#Integrating Existing Databases

14 messages · Page 1 of 1 (latest)

honest willow
#

I have a project with several existing databases (let’s say about 100).

My UI in Django will need to be able to query every database. Each user will probably only access 2-3 databases at a time while they’re logged in. Is it better to connect/disconnect at each query or does it make more sense to somehow cache the connections that are being used?

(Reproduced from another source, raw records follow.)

/-- R61, R62: a write of 1 to LOAD_GO sets turn and phase from the LOAD registers and frac to 0 in one cycle and leaves the estimator's history
in place; where the phase is not below `MOD` the load is rejected: LOAD_REJ is set and nothing else of the cell changes; a write without the bit
does nothing.

R31, R32, R59, R60, R76: CELL_CTRL refuses as a whole (CFG_REJ) a change of MODE, SRC or INIT_ABS while enabled and a SRC outside its mode's
range; a write of EN 0 stops the cell with its estimator IDLE and its position held, the fraction as last shown; a rise of EN starts it from the
position it holds, its counts of errors cleared; any other write puts the fields in. CELL_MOD is in force from the next cycle's step on and sends a
MAINS estimator, and no other, to IDLE. MIRROR_OFS_HI commits both words of the offset. -/
def Obligations.CellRegistersLoadAndConfigureTheCell : Prop :=
  (
  (∀ (t : Time) (m : Ident) (c : Fin 64) (v : Word) (s : State), s.serves (cellOfs c + 0x5C) = true → bit v 0 = true →
    (s.cell c).loadPhase.toNat < (s.cell c).modN →
    ∃ u, exec (.loadGo t m c v) s = .next u ∧
      (u.cell c).turn = BitVec.ofNat 48 (fld (s.cell c).loadT 16 16 + (s.cell c).loadTurnHi.toNat * 65536) ∧
      (u.cell c).phase = (s.cell c).loadPhase ∧ (u.cell c).frac = 0 ∧ (u.cell c).loadAt = some (cyc (max s.now t)) ∧
      (u.cell c).hist = (s.cell c).hist ∧ (u.cell c).est = (s.cell c).est ∧ (u.cell c).odo = (s.cell c).odo ∧
      (u.cell c).flags = (s.cell c).flags ∧ (∀ n, n ≠ c.val → u.cell n = s.cell n) ∧ Aims (s.arrive t) u) ∧
  (∀ (c : Cell) (t : Time), (c.est = .linear ∨ c.est = .full) → c.loadAt = some (cyc t) → c.fracAt t = 0) ∧
  (∀ (t : Time) (m : Ident) (c : Fin 64) (v : Word) (s : State), s.serves (cellOfs c + 0x5C) = true → bit v 0 = true →
    (s.cell c).modN ≤ (s.cell c).loadPhase.toNat →
    exec (.loadGo t m c v) s = .next ((s.arrive t).setCell c { s.cell c with flags := (s.cell c).flags ||| 0x8000 })) ∧
  (∀ (t : Time) (m : Ident) (c : Fin 64) (v : Word) (s : State), s.serves (cellOfs c + 0x5C) = true → bit v 0 = false →
    exec (.loadGo t m c v) s = .next (s.arrive t))) ∧
  (
  (∀ (t : Time) (m : Ident) (c : Fin 64) (v : Word) (s : State), s.serves (cellOfs c) = true →
    ∃ u, exec (.cellCtrlWrite t m c v) s = .next u ∧
      (let x := s.cell c
       let w := v &&& 0xFFF
       if ctrlRange c w = false ∨ x.en = true ∧ (fld w 1 7 ≠ fld x.ctrl 1 7 ∨ bit w 11 ≠ x.initAbs) then
         u.cell c = { x with flags := x.flags ||| 0x4000 }
       else if x.en = true ∧ bit w 0 = false then
         u.cell c = { x with ctrl := w, frac := (s.arrive t).fracOf c (max s.now t), est := .idle, hist := [], pausedAt := none,
                             past := (u.cell c).past }
       else if x.en = false ∧ bit w 0 = true then
         (u.cell c).ctrl = w ∧ (u.cell c).phase = x.phase ∧ (u.cell c).turn = x.turn ∧ (u.cell c).frac = x.frac ∧ (u.cell c).dir = 2 ∧
         (u.cell c).hist = [] ∧ (u.cell c).quad = 0 ∧ (u.cell c).ser = 0 ∧
         (u.cell c).est = (if (fld w 1 3 = 4 ∨ fld w 1 3 = 6) ∧ s.held c = false then .exact else .idle)
       else u.cell c = { x with ctrl := w, past := (u.cell c).past }) ∧
      (∀ n, n ≠ c.val → u.cell n = s.cell n) ∧ Aims (s.arrive t) u) ∧
  (∀ (t : Time) (m : Ident) (c : Fin 64) (v : Word) (s : State), s.serves (cellOfs c + 0x04) = true →
    ∃ u, exec (.cellModWrite t m c v) s = .next u ∧ (u.cell c).mod = v ∧
      (u.cell c).modFor (max s.now t) = (s.cell c).modFor (max s.now t) ∧
      (∀ t', cyc t' ≠ cyc (max s.now t) → (u.cell c).modFor t' = zero32 v) ∧
      (u.cell c).phase = (s.cell c).phase ∧ (u.cell c).turn = (s.cell c).turn ∧
      ((s.cell c).mode = 3 → (u.cell c).est = .idle ∧ (u.cell c).hist = []) ∧
      ((s.cell c).mode ≠ 3 → (u.cell c).est = (s.cell c).est ∧ (u.cell c).hist = (s.cell c).hist) ∧
      (∀ n, n ≠ c.val → u.cell n = s.cell n) ∧ Kept (s.arrive t) u) ∧
  (∀ (t : Time) (m : Ident) (c : Fin 64) (v : Word) (s : State), s.serves (cellOfs c + 0x70) = true →
    exec (.mirrorOfsCommit t m c v) s = .next ((s.arrive t).setCell c
      { s.cell c with ofsHi := v, ofs := BitVec.ofNat 64 ((s.cell c).ofsLo.toNat + v.toNat * 2 ^ 32) })))

/-! ## Compares, captures, global start and debug freeze (03_compare_capture_start.md) -/

/-- R80, R82, R85, R94, R97: CMP_CTRL refuses as a whole (CFG_REJ) a reserved DIR or REPEAT, CHAIN on unit 0, and while enabled a change of
CELL, REPEAT or CHAIN. Otherwise it is put in: a rise of EN clears the firing count and, without CHAIN, arms the unit as of the end of this cycle;
a fall disarms it and its scheduler entry returns. A write of CMP_PHASE or CMP_TURN changes the value and re-arms an armed or hysteresis-waiting
unit as of the end of this cycle. No other unit changes. -/
def Obligations.CompareRegistersArmAndDisarmTheUnit : Prop :=
  (∀ (t : Time) (m : Ident) (k : Fin 256) (v : Word) (s : State), s.serves (cmpOfs k) = true →
    (fld v 1 2 = 3 ∨ fld v 4 2 = 3 ∨ k.val = 0 ∧ bit v 6 = true ∨
      (s.cmp k).en = true ∧ (fld v 10 6 ≠ (s.cmp k).cell ∨ fld v 4 2 ≠ (s.cmp k).repeat_ ∨ bit v 6 ≠ (s.cmp k).chain)) →
    exec (.cmpCtrlWrite t m k v) s = .next ((s.arrive t).setCmp k { s.cmp k with cfgRej := true })) ∧
  (∀ (t : Time) (m : Ident) (k : Fin 256) (v : Word) (s : State), s.serves (cmpOfs k) = true →
    ¬(fld v 1 2 = 3 ∨ fld v 4 2 = 3 ∨ k.val = 0 ∧ bit v 6 = true ∨
      (s.cmp k).en = true ∧ (fld v 10 6 ≠ (s.cmp k).cell ∨ fld v 4 2 ≠ (s.cmp k).repeat_ ∨ bit v 6 ≠ (s.cmp k).chain)) →
    ∃ u, exec (.cmpCtrlWrite t m k v) s = .next u ∧ (u.cmp k).ctrl = v &&& 0x0FFFFDFF ∧
      (u.cmp k).phase = (s.cmp k).phase ∧ (u.cmp k).turn = (s.cmp k).turn ∧ (u.cmp k).incr = (s.cmp k).incr ∧
      (u.cmp k).ft = (s.cmp k).ft ∧ (u.cmp k).fired = (s.cmp k).fired ∧ (u.cmp k).overrun = (s.cmp k).overrun ∧
      (u.cmp k).pend = (s.cmp k).pend ∧
      ((s.cmp k).en = false → bit v 0 = true → (u.cmp k).fcnt = 0 ∧
        (bit v 6 = false → (u.cmp k).armed = true ∧ (u.cmp k).hystWait = false ∧ (u.cmp k).armedAt = some (cyc (max s.now t))) ∧
        (bit v 6 = true → (u.cmp k).armed = (s.cmp k).armed)) ∧
      ((s.cmp k).en = true → bit v 0 = false →
        (u.cmp k).fcnt = (s.cmp k).fcnt ∧ (u.cmp k).armed = false ∧ (u.cmp k).hystWait = false ∧ (u.cmp k).entry = false) ∧
      ((s.cmp k).en = bit v 0 → (u.cmp k).fcnt = (s.cmp k).fcnt ∧ (u.cmp k).armed = (s.cmp k).armed ∧
        (u.cmp k).hystWait = (s.cmp k).hystWait ∧ (u.cmp k).armedAt = (s.cmp k).armedAt) ∧
      (∀ j, j ≠ k.val → u.cmp j = s.cmp j) ∧ u.caps = s.caps ∧ Ran (s.arrive t) u) ∧
  (∀ (t : Time) (m : Ident) (k : Fin 256) (turn : Bool) (v : Word) (s : State),
    s.serves (cmpOfs k + (if turn then 0x08 else 0x04)) = true →
    ∃ u, exec (.cmpValueWrite t m k turn v) s = .next u ∧
      (u.cmp k).phase = (if turn then (s.cmp k).phase else v) ∧ (u.cmp k).turn = (if turn then v else (s.cmp k).turn) ∧
      (u.cmp k).armed = ((s.cmp k).armed || (s.cmp k).hystWait) ∧ (u.cmp k).hystWait = false ∧
      (u.cmp k).armedAt = (if (s.cmp k).armed || (s.cmp k).hystWait then some (cyc (max s.now t)) else (s.cmp k).armedAt) ∧
      (u.cmp k).ctrl = (s.cmp k).ctrl ∧ (u.cmp k).incr = (s.cmp k).incr ∧ (u.cmp k).ft = (s.cmp k).ft ∧
      (u.cmp k).fcnt = (s.cmp k).fcnt ∧ (u.cmp k).fired = (s.cmp k).fired ∧ (u.cmp k).overrun = (s.cmp k).overrun ∧
      (∀ j, j ≠ k.val → u.cmp j = s.cmp j) ∧ u.caps = s.caps ∧ Ran (s.arrive t) u)

/-- R81 to R83, R85, R87, R88, R91: an enabled, armed unit in range fires on a step of its cell, of a later cycle than its arming, that passes its
value in a qualifying direction onto the turn asked: FIRED is set, the count goes up by one, the firing time is the step's stamp, OVERRUN is set
where the step passes the value more than once; a one-shot unit disarms with EN 0 (with CHAIN, EN stays), a unit of every passage stays armed or
waits for its hysteresis, an advancing one takes the advanced value and turn; a unit that sees no such step does not fire. -/
def Obligations.APassingStepFiresAnArmedCompare : Prop :=
  (∀ (s : State) (k : Nat) (evs : List StepEv) (e : StepEv), evs.find? (fun e => e.cell == (s.cmp k).cell) = some e →
    (s.cmp k).en = true → (s.cmp k).armed = true → (s.cmp k).hystWait = false →
    (∀ a, (s.cmp k).armedAt = some a → a < cyc s.now) → e.count (s.cmp k).phase.toNat ≠ 0 → e.qualifies (s.cmp k).dirQ = true →
    (s.cmp k).phase.toNat < (s.cell (s.cmp k).cell).modN →
    ((s.cmp k).turnEn = true → BitVec.ofInt 16 e.turn = BitVec.ofNat 16 (s.cmp k).turnN) →
    ∃ u, s.cmpStep evs k = (u, some e) ∧ (u.cmp k).fired = true ∧ (u.cmp k).fcnt = (s.cmp k).fcnt + 1 ∧ (u.cmp k).ft = e.stamp ∧
      (1 < e.count (s.cmp k).phase.toNat → (u.cmp k).overrun = true) ∧
      ((s.cmp k).repeat_ = 0 → (u.cmp k).armed = false ∧ (u.cmp k).entry = false ∧ (u.cmp k).phase = (s.cmp k).phase ∧
        (u.cmp k).en = (s.cmp k).chain) ∧
      ((s.cmp k).repeat_ = 1 → (u.cmp k).phase = (s.cmp k).phase ∧ (u.cmp k).ctrl = (s.cmp k).ctrl ∧
        (u.cmp k).armed = decide ((s.cmp k).hyst = 0) ∧ (u.cmp k).hystWait = decide ((s.cmp k).hyst ≠ 0)) ∧
      ((s.cmp k).repeat_ = 2 → (u.cmp k).armed = true ∧ (u.cmp k).ctrl = (s.cmp k).ctrl ∧
        (u.cmp k).phase = BitVec.ofInt 32 (((s.cmp k).phase.toNat + (s.cmp k).incr.toInt) % e.mod)) ∧
      (∀ j, j ≠ k → j ≠ k + 1 → u.cmp j = s.cmp j) ∧ Ran s u) ∧
  (∀ (s : State) (k : Nat) (evs : List StepEv),
    ((s.cmp k).en = false ∨ (s.cmp k).hystWait = false ∧ (s.cmp k).armed = false ∨ (∀ e ∈ evs, e.cell ≠ (s.cmp k).cell)) →
    s.cmpStep evs k = (s, none))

Lastly (and I’m guessing the answer is no), does Django have any built in settings or configuration to help with this situation? Thanks!

prime timber
#

are these databases supposed to be the db for the Django app, or just some generic datastore that you are talking to using non-django tooling?

#
honest willow
#

They’re generic data stores. They will need up be read from and updated, but the Django ORM will not be managing any of them

#

Clarification: when I say “updated” I mean the Django app will insert data and modify records, not have anything to do with the structure of the databases

boreal merlin
#

Do they all have different data structures or are they all the same?

prime timber
#

okay. I have no experience setting up dynamic database connections in a django backend, I would assume there are libraries to help with this. the tricky part would be maintaining managed open connections to reuse across incoming requests over some time. Django has this solved internally, I don't think it's made to be reused for arbitrary connections to non-django databases though.

#

what database engine are you targetting, all e.g. Postgres or Mysql, or is it mixed?

prime timber
#

from what I understand, Django uses connection pooling per process, but not across processes. depending on how you run it, e.g. a gunicorn with 4 worker processes, each process will maintain its list of open connections to reuse as requests come in and are handled by a newly spawned thread that shares that parent process connection pool.

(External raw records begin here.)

-- ==== Sys2Proof/Laws/KeptPost.lean ====
section
/-! SUPPORT. What the operations of Machine/Post.lean leave alone (`Kept`, `Held`). -/

namespace Sys2Proof.Machine

theorem kept_lookup {a s : State} {x1} {x2} {x3} (h : Quiet a s) : Quiet a (State.lookup s x1 x2 x3).2 := by
  unfold State.lookup
  repeat' first
    | with_reducible refine Quiet.ite ?_ ?_
    | with_reducible refine Quiet.ite_snd ?_ ?_
    | with_reducible assumption
    | with_reducible refine Quiet.foldl _ (fun _ _ _ => ?_) _ ?_
    | with_reducible refine Quiet.ite_snd_of (by with_reducible assumption) ?_ ?_
    | with_reducible refine Quiet.foldl_fst _ (fun _ _ _ => ?_) _ ?_
    | with_reducible refine Quiet.foldl_fst_of (by with_reducible assumption) (fun _ _ _ => ?_) ?_
    | with_reducible refine Quiet.foldl_snd _ (fun _ _ _ => ?_) _ ?_
    | with_reducible refine Quiet.foldl_snd_of (by with_reducible assumption) (fun _ _ _ => ?_) ?_
    | with_reducible refine Quiet.foldl_thd _ (fun _ _ _ => ?_) _ ?_
    | with_reducible refine Quiet.foldl_thd_of (by with_reducible assumption) (fun _ _ _ => ?_) ?_
    | dsimp only
    | simp only [reduceIte, Bool.false_eq_true]
    | split
    | fail_if_no_progress ((with_reducible refine Quiet.put ?_ ?_) <;> first | exact rfl | skip)

theorem kept_lookup_of {a s u : State} {x1} {x2} {x3} {w0} (e : State.lookup s x1 x2 x3 = (w0, u)) (h : Quiet a s) : Quiet a u := by
  have := kept_lookup (x1 := x1) (x2 := x2) (x3 := x3) h
  rw [e] at this
  exact this

theorem kept_setWalks {a s : State} {x1} (h : Quiet a s) : Quiet a (State.setWalks s x1) := by
  unfold State.setWalks
  repeat' first
    | with_reducible refine Quiet.ite ?_ ?_
    | with_reducible refine Quiet.ite_snd ?_ ?_
    | with_reducible assumption
    | with_reducible refine Quiet.foldl _ (fun _ _ _ => ?_) _ ?_
    | with_reducible refine Quiet.ite_snd_of (by with_reducible assumption) ?_ ?_
    | with_reducible refine Quiet.foldl_fst _ (fun _ _ _ => ?_) _ ?_
    | with_reducible refine Quiet.foldl_fst_of (by with_reducible assumption) (fun _ _ _ => ?_) ?_
    | with_reducible refine Quiet.foldl_snd _ (fun _ _ _ => ?_) _ ?_
    | with_reducible refine Quiet.foldl_snd_of (by with_reducible assumption) (fun _ _ _ => ?_) ?_
    | with_reducible refine Quiet.foldl_thd _ (fun _ _ _ => ?_) _ ?_
    | with_reducible refine Quiet.foldl_thd_of (by with_reducible assumption) (fun _ _ _ => ?_) ?_
    | dsimp only
    | simp only [reduceIte, Bool.false_eq_true]
    | split
    | fail_if_no_progress ((with_reducible refine Quiet.put ?_ ?_) <;> first | exact rfl | skip)

theorem kept_walk {a s : State} {x1} {x2} {x3} {x4} {x5} (h : Quiet a s) : Quiet a (State.walk s x1 x2 x3 x4 x5).2 := by
  unfold State.walk
  repeat' first
    | with_reducible refine Quiet.ite ?_ ?_
    | with_reducible refine Quiet.ite_snd ?_ ?_
    | with_reducible assumption
    | with_reducible apply kept_setWalks

theorem kept_walk_of {a s u : State} {x1} {x2} {x3} {x4} {x5} {w0} (e : State.walk s x1 x2 x3 x4 x5 = (w0, u)) (h : Quiet a s) : Quiet a u := by
  have := kept_walk (x1 := x1) (x2 := x2) (x3 := x3) (x4 := x4) (x5 := x5) h
  rw [e] at this
  exact this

I assume most db libraries like psycopg will have some sort of pooling API you can use for that.

#

by default the whole reuse seems disabled, as CONN_MAX_AGE=0 will just close any connection at the end of every request, it must be set to a positive number (seconds)

honest willow
#

It is mixed, SQL Server and Postgres. There are about 5 different schemas that hold similar data. My plan to deal with that is to have a shared interface with methods like “read_all_locations” that can change depending on the source. I will abstract away all of the differences in the databases before Django needs to deal with it.

If there’s not a ton of overhead in re-opening a database connection within every view, I might just try that as a first cut and see if there are any issues.

honest willow
prime timber
#

yea I would start with just connecting once per request and see how it goes. it's an interesting problem you have which I hadn't have to deal with yet, keep us posted 🙂